-- ==== Sys2Proof/Laws/PerInstr.lean ====
section
/-!
SUPPORT. A statement about every command as syntax, constructor by constructor: the packets and frames that a well-formed command
carries are whole (09 R252; 12 R343).
-/
namespace Sys2Proof.Laws.WellFormed

/-- The packet and the frame a command carries. -/
def packets : Instr → List Packet
  | .packetInject _ _ p _ => [p]
  | .deltaHop _ _ p => [p]
  | .directPacketDelivery _ _ p => [p]
  | .streamPacketDelivery _ p => [p]
  | .deltaRead _ p _ => [p]
  | .hbmRequest _ p _ => [p]
  | .larreFraming _ p => [p]
  | _ => []
def frames : Instr → List Frame
  | .larreDirect _ _ f _ => [f]
  | .larreRead _ _ f _ _ => [f]
  | .larreE2eAck _ _ f _ => [f]
  | _ => []

/-- A well-formed command carries whole packets and frames: the payload has the bytes its header counts, and so has the poison map. -/
def Statement (i : Instr) : Prop :=
  i.wellFormed = true → (∀ p ∈ packets i, p.wf = true) ∧ (∀ f ∈ frames i, f.wf = true)

theorem none_carried {i : Instr} (hp : packets i = []) (hf : frames i = []) : Statement i := fun _ => by
  simp [hp, hf]
theorem packet_carried {i : Instr} (p : Packet) (hp : packets i = [p]) (hf : frames i = []) (hw : i.wellFormed = p.wf) :
    Statement i := fun h => by
  rw [hw] at h; simp [hp, hf, h]
theorem frame_carried {i : Instr} (f : Frame) (hp : packets i = []) (hf : frames i = [f]) (hw : i.wellFormed = f.wf) :
    Statement i := fun h => by
  rw [hw] at h; simp [hp, hf, h]
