/-! modDiag -/

@[simp] theorem State.modDiag_clusters {f : _ → _} : (s.modDiag f).clusters = s.clusters := rfl
@[simp] theorem State.modDiag_hbm {f : _ → _} : (s.modDiag f).hbm = s.hbm := rfl
@[simp] theorem State.modDiag_gaz {f : _ → _} : (s.modDiag f).gaz = s.gaz := rfl
@[simp] theorem State.modDiag_delta {f : _ → _} : (s.modDiag f).delta = s.delta := rfl
@[simp] theorem State.modDiag_lev {f : _ → _} : (s.modDiag f).lev = s.lev := rfl
@[simp] theorem State.modDiag_larre {f : _ → _} : (s.modDiag f).larre = s.larre := rfl
@[simp] theorem State.modDiag_mer {f : _ → _} : (s.modDiag f).mer = s.mer := rfl
@[simp] theorem State.modDiag_cnf {f : _ → _} : (s.modDiag f).cnf = s.cnf := rfl
@[simp] theorem State.modDiag_ten {f : _ → _} : (s.modDiag f).ten = s.ten := rfl
@[simp] theorem State.modDiag_hosts {f : _ → _} : (s.modDiag f).hosts = s.hosts := rfl
@[simp] theorem State.modDiag_lgd {f : _ → _} : (s.modDiag f).lgd = s.lgd := rfl
@[simp] theorem State.modDiag_ctg {f : _ → _} : (s.modDiag f).ctg = s.ctg := rfl
@[simp] theorem State.modDiag_fw {f : _ → _} : (s.modDiag f).fw = s.fw := rfl
@[simp] theorem State.modDiag_boot {f : _ → _} : (s.modDiag f).boot = s.boot := rfl
@[simp] theorem State.modDiag_pwr {f : _ → _} : (s.modDiag f).pwr = s.pwr := rfl
@[simp] theorem State.modDiag_clk {f : _ → _} : (s.modDiag f).clk = s.clk := rfl
@[simp] theorem State.modDiag_log {f : _ → _} : (s.modDiag f).log = s.log := rfl
@[simp] theorem State.modDiag_diag {f : _ → _} : (s.modDiag f).diag = f s.diag := rfl
@[simp] theorem State.modDiag_out {f : _ → _} : (s.modDiag f).out = s.out := rfl
@[simp] theorem State.modDiag_now {f : _ → _} : (s.modDiag f).now = s.now := rfl
@[simp] theorem State.modDiag_freeCtr {f : _ → _} : (s.modDiag f).freeCtr = s.freeCtr := rfl
@[simp] theorem State.modDiag_pending {f : _ → _} : (s.modDiag f).pending = s.pending := rfl
@[simp] theorem State.modDiag_cl {f : _ → _} {i : Nat} : (s.modDiag f).cl i = s.cl i := rfl
@[simp] theorem State.modDiag_stk {f : _ → _} {i : Nat} : (s.modDiag f).stk i = s.stk i := rfl
@[simp] theorem State.modDiag_obj {f : _ → _} {i j : Nat} : (s.modDiag f).obj i j = s.obj i j := rfl

/-! setCl -/

@[simp] theorem State.setCl_clusters {c : Nat} {k : Cluster} : (s.setCl c k).clusters = Tbl.set s.clusters c k := rfl
@[simp] theorem State.setCl_hbm {c : Nat} {k : Cluster} : (s.setCl c k).hbm = s.hbm := rfl
@[simp] theorem State.setCl_gaz {c : Nat} {k : Cluster} : (s.setCl c k).gaz = s.gaz := rfl
@[simp] theorem State.setCl_delta {c : Nat} {k : Cluster} : (s.setCl c k).delta = s.delta := rfl
@[simp] theorem State.setCl_lev {c : Nat} {k : Cluster} : (s.setCl c k).lev = s.lev := rfl
@[simp] theorem State.setCl_larre {c : Nat} {k : Cluster} : (s.setCl c k).larre = s.larre := rfl
@[simp] theorem State.setCl_mer {c : Nat} {k : Cluster} : (s.setCl c k).mer = s.mer := rfl
@[simp] theorem State.setCl_cnf {c : Nat} {k : Cluster} : (s.setCl c k).cnf = s.cnf := rfl
@[simp] theorem State.setCl_ten {c : Nat} {k : Cluster} : (s.setCl c k).ten = s.ten := rfl
@[simp] theorem State.setCl_hosts {c : Nat} {k : Cluster} : (s.setCl c k).hosts = s.hosts := rfl
@[simp] theorem State.setCl_lgd {c : Nat} {k : Cluster} : (s.setCl c k).lgd = s.lgd := rfl
@[simp] theorem State.setCl_ctg {c : Nat} {k : Cluster} : (s.setCl c k).ctg = s.ctg := rfl
@[simp] theorem State.setCl_fw {c : Nat} {k : Cluster} : (s.setCl c k).fw = s.fw := rfl
@[simp] theorem State.setCl_boot {c : Nat} {k : Cluster} : (s.setCl c k).boot = s.boot := rfl
@[simp] theorem State.setCl_pwr {c : Nat} {k : Cluster} : (s.setCl c k).pwr = s.pwr := rfl
@[simp] theorem State.setCl_clk {c : Nat} {k : Cluster} : (s.setCl c k).clk = s.clk := rfl
@[simp] theorem State.setCl_log {c : Nat} {k : Cluster} : (s.setCl c k).log = s.log := rfl
@[simp] theorem State.setCl_diag {c : Nat} {k : Cluster} : (s.setCl c k).diag = s.diag := rfl
@[simp] theorem State.setCl_out {c : Nat} {k : Cluster} : (s.setCl c k).out = s.out := rfl
@[simp] theorem State.setCl_now {c : Nat} {k : Cluster} : (s.setCl c k).now = s.now := rfl
@[simp] theorem State.setCl_freeCtr {c : Nat} {k : Cluster} : (s.setCl c k).freeCtr = s.freeCtr := rfl
@[simp] theorem State.setCl_pending {c : Nat} {k : Cluster} : (s.setCl c k).pending = s.pending := rfl
@[simp] theorem State.setCl_stk {c : Nat} {k : Cluster} {i : Nat} : (s.setCl c k).stk i = s.stk i := rfl
@[simp] theorem State.setCl_obj {c : Nat} {k : Cluster} {i j : Nat} : (s.setCl c k).obj i j = s.obj i j := rfl
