-- ==== Sys2Proof/Tests/Slice0.lean ====
section
/-!
SUPPORT. Tests: for each obligation a state and operands that meet the hypotheses of its clauses, an ill-formed command for each check of
WellFormed, and single steps whose expected values follow from the rule named. The table gives no row any bits, so there is no word to
decode.
-/
open Sys2Proof Sys2Proof.Machine

namespace Sys2Proof.Tests

/-! Small states: the panel after reset with one part changed. -/

def R : State := State.reset
def onSq (f : Sqr → Sqr) : State := R.withSq 0 f
def onSpd (f : Spd → Spd) : State := R.withCl 0 fun k => { k with spd := f k.spd }
def onThr (f : Thread → Thread) : State := R.withThread 0 0 f
def onVx (f : Vx → Vx) : State := R.withCl 5 fun k => { k with vx := f k.vx }
def onMx (f : Mx → Mx) : State := R.withMx 0 f
/-- The exact answer of a command, for a test of one field. -/
def after (i : Instr) (s : State) : State := match exec i s with | .next t => t | _ => s

/-- A running VCOMPRESS to v1, whose g register is g1; and a thread that an SXFENCE holds. -/
def compressRun : VxRun := { word := encVec 0x34 1 2 1 4, lsd := 0, rdesc := 0, gval := 0 }
def fenced : State := onThr fun h => { h with run := true, hold := .fence, sb := [⟨8, 0xFF, 5⟩] }

/-! Witnesses of the statements: for each clause a state and operands that meet its hypotheses together. -/

theorem test_witness_integer_operations :
    (0x3F : Half).toNat < 64 ∧ 64 ≤ (0x40 : Half).toNat ∧ R.g 0 1 = 0 ∧
    (onSq fun q => q.setG 1 1).g 0 1 ≠ 0 ∧ InSpd (jumpTo ((onSq fun q => q.setG 1 1).cl 0).sq.pc (0x7FFF : Half).toInt) ∧
    R.GFree 0 [1, 2] ∧ ¬ (onVx fun x => { x with run := some compressRun }).GFree 5 [1, 2] ∧ R.ThrGoes 0 0 ∧ ¬ fenced.ThrGoes 0 0 := by
  simp only [InSpd, State.GFree, State.ThrGoes]; decide

/-- 05 R131, 06 R165: a scalar row waits for the register that a running VCOMPRESS has still to write, and no other. -/
theorem test_compress_interlock :
    (let s := onVx fun x => { x with run := some compressRun }
     after (.add (.seq 5) 3 1 2) s = s ∧ (after (.addi (.seq 5) 3 2 7) s).g 5 3 = 7) ∧
    (let s := fenced; after (.addi (.thr 0 0) 3 0 7) s = s) := by
  decide +kernel

theorem test_witness_sequencer_loads_and_stores :
    (R.seqAddr 0 0 8 % 8 = 0 ∧ R.Loads 0 (R.cl 0).sq.sb (R.seqAddr 0 0 8) 8) ∧
    (let s := onSq fun q => { q with sb := [⟨8, 0xFF, 5⟩] }
     s.seqAddr 0 0 8 % 8 = 0 ∧ s.seqAddr 0 0 8 + 8 ≤ spdSize ∧ sbLookup (s.cl 0).sq.sb (s.seqAddr 0 0 8) 8 = .forward 5 ∧
       (s.cl 0).spd.weirStalls [⟨s.seqAddr 0 0 8, 8, false⟩] = false) ∧
    (let s := onSq fun q => q.setG 1 0x17FFFF8
     s.seqAddr 0 1 0 % 8 = 0 ∧ s.seqAddr 0 1 0 + 8 ≤ spdSize ∧ (s.cl 0).sq.sb.length < 8 ∧
       (s.cl 0).spd.weirStalls [⟨s.seqAddr 0 1 0, 8, true⟩] = false) ∧
    (let s := onSq fun q => q.setG 1 0x17FFFF9
     (s.cl 0).sq.sb = [] ∧ spdSize < s.seqAddr 0 1 0 + 8 ∧ ∀ out : Bool, (s.cl 0).spd.weirStalls [⟨s.seqAddr 0 1 0, 8, out⟩] = false) ∧
    ((R.cl 0).sq.sb = [] ∧ R.seqAddr 0 0 4 + 8 ≤ spdSize ∧ R.seqAddr 0 0 4 % 8 ≠ 0 ∧ R.GFree 0 [0, 1] ∧
      ∀ out : Bool, (R.cl 0).spd.weirStalls [⟨R.seqAddr 0 0 4, 8, out⟩] = false) := by
  simp only [State.Loads, State.GFree]; decide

**Task objective**
Repeat, word for word, the lines from the start of the records to the line that contains "f).gaz = s.gaz := rfl", both of them included, and no others.

**Response**
-- ==== Sys2Proof/Laws/PerInstr.lean ====
section
/-!
SUPPORT. A statement about every command as syntax, constructor by constructor: the packets and frames that a well-formed command
carries are whole (09 R252; 12 R343).
-/
namespace Sys2Proof.Laws.WellFormed

/-- The packet and the frame a command carries. -/
def packets : Instr → List Packet
  | .packetInject _ _ p _ => [p]
  | .deltaHop _ _ p => [p]
  | .directPacketDelivery _ _ p => [p]
  | .streamPacketDelivery _ p => [p]
  | .deltaRead _ p _ => [p]
  | .hbmRequest _ p _ => [p]
  | .larreFraming _ p => [p]
  | _ => []
def frames : Instr → List Frame
  | .larreDirect _ _ f _ => [f]
  | .larreRead _ _ f _ _ => [f]
  | .larreE2eAck _ _ f _ => [f]
  | _ => []

/-- A well-formed command carries whole packets and frames: the payload has the bytes its header counts, and so has the poison map. -/
def Statement (i : Instr) : Prop :=
  i.wellFormed = true → (∀ p ∈ packets i, p.wf = true) ∧ (∀ f ∈ frames i, f.wf = true)

theorem none_carried {i : Instr} (hp : packets i = []) (hf : frames i = []) : Statement i := fun _ => by
  simp [hp, hf]
theorem packet_carried {i : Instr} (p : Packet) (hp : packets i = [p]) (hf : frames i = []) (hw : i.wellFormed = p.wf) :
    Statement i := fun h => by
  rw [hw] at h; simp [hp, hf, h]
theorem frame_carried {i : Instr} (f : Frame) (hp : packets i = []) (hf : frames i = [f]) (hw : i.wellFormed = f.wf) :
    Statement i := fun h => by
  rw [hw] at h; simp [hp, hf, h]
/-! modDiag -/

@[simp] theorem State.modDiag_clusters {f : _ → _} : (s.modDiag f).clusters = s.clusters := rfl
@[simp] theorem State.modDiag_hbm {f : _ → _} : (s.modDiag f).hbm = s.hbm := rfl
@[simp] theorem State.modDiag_gaz {f : _ → _} : (s.modDiag f).gaz = s.gaz := rfl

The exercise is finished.